Sociedade

Alunos e especialista comentam aumento do percentual de negros em universidades

De acordo com pesquisa divulgada pelo IBGE próximo do Dia da Consciência Negra, pardos e negros constituem maioria na rede pública do ensino superior brasileiro

Pela primeira vez, o número de matrículas de alunos pretos e pardos no ensino superior superou o de brancos. Segundo pesquisa divulgada na última quarta (13), pelo Instituto Nacional de Geografia e Estatística (IBGE), em 2018, 50,3% dos estudantes na rede pública eram pretos ou pardos. Já brancos e outros representavam 49,7% do total. Apesar disso, este primeiro grupo ainda continua sub-representado, visto que corresponde a 55,8% da população.

Em relação apenas ao percentual de negros, o levantamento mostra que este passou de 50,5% em 2016 para 55,6% em 2018. Um dos fatores responsáveis por esse avanço, argumenta o órgão, é o sistema de cotas, definido por lei em 2016 e responsável por reservar vagas para candidatos de determinados grupos populacionais. Segundo a legislação, metade das matrículas em universidades e institutos públicos devem atender cotas raciais.

Apesar do avanço, na rede privada a desigualdade ainda é mais acentuada: 53,4% ainda são brancos. Apesar disso, o número está mais próximo de se aproximar do novo cenário das universidades públicas, visto que os negros representavam 42,3% das matrículas nas universidades particulares em 2016. Estudante de jornalismo da UVA, Jean Carlos, 26 anos, afirma encarar o resultado de forma positiva, apesar de reconhecer que ainda há muito a ser feito. “Precisamos lembrar que, quanto ao mercado, negros ainda ocupam poucos cargos de liderança e têm menores remunerações”, salienta.

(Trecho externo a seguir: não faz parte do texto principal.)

-- ==== Sys2Proof/Laws/State.lean ====
section
/-! SUPPORT. One lemma per field per update of the state, so that no proof unfolds a record update. -/

namespace Sys2Proof.Machine

/-! `State.setHost` -/
@[simp] theorem State.setHost_host (s : State) (h : HostSide) : (s.setHost h).host = h := rfl
@[simp] theorem State.setHost_ctl (s : State) (h : HostSide) : (s.setHost h).ctl = s.ctl := rfl
@[simp] theorem State.setHost_faults (s : State) (h : HostSide) : (s.setHost h).faults = s.faults := rfl
@[simp] theorem State.setHost_trace (s : State) (h : HostSide) : (s.setHost h).trace = s.trace := rfl
@[simp] theorem State.setHost_cfg (s : State) (h : HostSide) : (s.setHost h).cfg = s.cfg := rfl
@[simp] theorem State.setHost_env (s : State) (h : HostSide) : (s.setHost h).env = s.env := rfl

/-! `State.setCtl` -/
@[simp] theorem State.setCtl_host (s : State) (c : Controller) : (s.setCtl c).host = s.host := rfl
@[simp] theorem State.setCtl_ctl (s : State) (c : Controller) : (s.setCtl c).ctl = c := rfl
@[simp] theorem State.setCtl_faults (s : State) (c : Controller) : (s.setCtl c).faults = s.faults := rfl
@[simp] theorem State.setCtl_trace (s : State) (c : Controller) : (s.setCtl c).trace = s.trace := rfl
@[simp] theorem State.setCtl_cfg (s : State) (c : Controller) : (s.setCtl c).cfg = s.cfg := rfl
@[simp] theorem State.setCtl_env (s : State) (c : Controller) : (s.setCtl c).env = s.env := rfl

/-! `State.setEnv` -/
@[simp] theorem State.setEnv_host (s : State) (e : Env) : (s.setEnv e).host = s.host := rfl
@[simp] theorem State.setEnv_ctl (s : State) (e : Env) : (s.setEnv e).ctl = s.ctl := rfl
@[simp] theorem State.setEnv_faults (s : State) (e : Env) : (s.setEnv e).faults = s.faults := rfl
@[simp] theorem State.setEnv_trace (s : State) (e : Env) : (s.setEnv e).trace = s.trace := rfl
@[simp] theorem State.setEnv_cfg (s : State) (e : Env) : (s.setEnv e).cfg = s.cfg := rfl
@[simp] theorem State.setEnv_env (s : State) (e : Env) : (s.setEnv e).env = e := rfl

/-! `State.addEvent` -/
@[simp] theorem State.addEvent_host (s : State) (e : Event) : (s.addEvent e).host = s.host := rfl
@[simp] theorem State.addEvent_ctl (s : State) (e : Event) : (s.addEvent e).ctl = s.ctl := rfl
@[simp] theorem State.addEvent_faults (s : State) (e : Event) : (s.addEvent e).faults = s.faults := rfl
@[simp] theorem State.addEvent_trace (s : State) (e : Event) : (s.addEvent e).trace = s.trace ++ [e] := rfl
@[simp] theorem State.addEvent_cfg (s : State) (e : Event) : (s.addEvent e).cfg = s.cfg := rfl
@[simp] theorem State.addEvent_env (s : State) (e : Event) : (s.addEvent e).env = s.env := rfl

/-! `State.addFault` -/
@[simp] theorem State.addFault_host (s : State) (f : Raised) : (s.addFault f).host = s.host := rfl
@[simp] theorem State.addFault_ctl (s : State) (f : Raised) : (s.addFault f).ctl = s.ctl := rfl
@[simp] theorem State.addFault_faults (s : State) (f : Raised) : (s.addFault f).faults = insertFault s.faults f := rfl
@[simp] theorem State.addFault_trace (s : State) (f : Raised) : (s.addFault f).trace = s.trace := rfl
@[simp] theorem State.addFault_cfg (s : State) (f : Raised) : (s.addFault f).cfg = s.cfg := rfl
@[simp] theorem State.addFault_env (s : State) (f : Raised) : (s.addFault f).env = s.env := rfl
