/-- Both reset edges and every command that sets a gate are followed at once by the delay of their minimum (R140). -/
theorem bringUpTasks_delays (c : Config) :
    FollowedByDelay (.driveReset false) c.tRstLow (bringUpTasks c) ∧
    FollowedByDelay (.driveReset true) c.tRstSettle (bringUpTasks c) ∧
    FollowedByDelay (.command 0x01) c.tSwreset (bringUpTasks c) ∧
    FollowedByDelay (.command 0x11) c.tSlpout (bringUpTasks c) ∧
    FollowedByDelay (.command 0x21) c.tInvon (bringUpTasks c) ∧
    FollowedByDelay (.command 0x13) c.tNoron (bringUpTasks c) ∧
    FollowedByDelay (.command 0x29) c.tDispon (bringUpTasks c) := by
  unfold bringUpTasks
  cases c.invertOn <;> simp

/-- Settles O56, clause by clause: the two ends, the line and the channel, the words, the marks, what stands between two of
them, the kinds of task, and the minimum delays. -/
theorem bringUpSendsItsStepsInOrder : Obligations.BringUpSendsItsStepsInOrder := by
  intro c
  refine ⟨rfl, ⟨stepTasks c 1 ++ markedSteps c (List.range' 2 7), ?_⟩, ?_, ?_, phases_bringUpTasks c,
    fun pre mid post k split => ?_, ?_, fun pre post t split => ?_⟩
  · rw [bringUpTasks_eq]
    simp [markedSteps, stepTasks, List.range']
  · unfold bringUpTasks
    cases c.invertOn <;> rfl
  · unfold bringUpTasks
    cases c.invertOn <;> rfl
  · obtain ⟨first, last, rfl⟩ := tasks_between split
    exact stepTasks_words_waits c first last
  · unfold bringUpTasks
    cases c.invertOn <;> simp
  · obtain ⟨low, high, swreset, slpout, invon, noron, dispon⟩ := bringUpTasks_delays c
    refine ⟨?_, ?_, ?_, ?_, ?_, ?_, ?_⟩ <;> rintro rfl
    · exact low pre post split
    · exact high pre post split
    · exact swreset pre post split
    · exact slpout pre post split
    · exact invon pre post split
    · exact noron pre post split
    · exact dispon pre post split

/-! ## The bring-up state -/

/-- Of the tasks only a bring-up step changes the bring-up state (R137). -/
theorem TaskEffect.fsm {k : Task} {s t : State} (h : TaskEffect s k t) :
    t.host.fsm = s.host.fsm ∨ ∃ n, k = .phase n ∧ t.host.fsm = .bringup n := by
  cases h with
  | line l t driven =>
    obtain ⟨-, -, hh | ⟨since, hh⟩⟩ := driveReset_frame driven <;> exact .inl (by simp [hh])
  | phase n => exact .inr ⟨n, rfl, rfl⟩
  | _ => exact .inl rfl

/-- All that one step of an operation can do to the bring-up state: leave it, return with no task left or with a transport
error, or enter a bring-up step. -/
theorem opStep_fsm {op : HostOp} {s t : State} (h : opStep op s = .next t) :
    t.host.fsm = s.host.fsm ∨
    (∃ e, (e = none → s.host.tasks = []) ∧ t = finishOp op e s) ∨
    (∃ n rest, s.host.tasks = .phase n :: rest ∧ t.host.fsm = .bringup n) := by
  unfold opStep at h
  split at h
  · unfold xferStep at h
    split at h
    · exact .inl (by simp [(deliverWord_delivered h).host, takeWord])
    · split at h <;> cases h
      · exact .inl rfl
      · exact .inr (.inl ⟨some _, nofun, rfl⟩)
  · unfold taskStep at h
    split at h
    · rename_i done
      cases h
      exact .inr (.inl ⟨none, fun _ => done, rfl⟩)
    · rename_i k rest tasks
      rcases (runTask_effect h).fsm with same | ⟨n, rfl, enters⟩
      · exact .inl same
      · exact .inr (.inr ⟨n, rest, tasks, enters⟩)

O universitário Jean Carlos comemora o novo dado mas ressalta a dura realidade ainda vivida pela comunidade negra (Foto: Arquivo Pessoal/Jean Carlos)

Doutora em História Social, a professora Nívia Pombo afirma que a presença de negros nas universidades representa um símbolo de luta e resistência contra um passado marcado pela escravidão. “É necessário olharmos para esses dados no sentido mais pretérito. Em 130 anos de República e 131 do Abolicionismo, é possível notar que foi feito muito pouco para atingir as profundas camadas do racismo no Brasil”, comenta. Além disso, Nívia destaca outros quadros ainda negativos trazidos pelo novo levantamento do IBGE.

“A gente observa índices de taxa de analfabetismo entre os negros muito maiores do que entre os brancos; os salários dos negros seguem menores; as mulheres negras são as mais atingidas pela violência doméstica; jovens negros são maioria nas penitenciárias; e os negros seguem sub-representados nas artes, na literatura, nas áreas médicas e até mesmo dentro da universidade, aonde são poucos os docentes negros que servem de exemplo de identificação para os estudantes”, esclarece.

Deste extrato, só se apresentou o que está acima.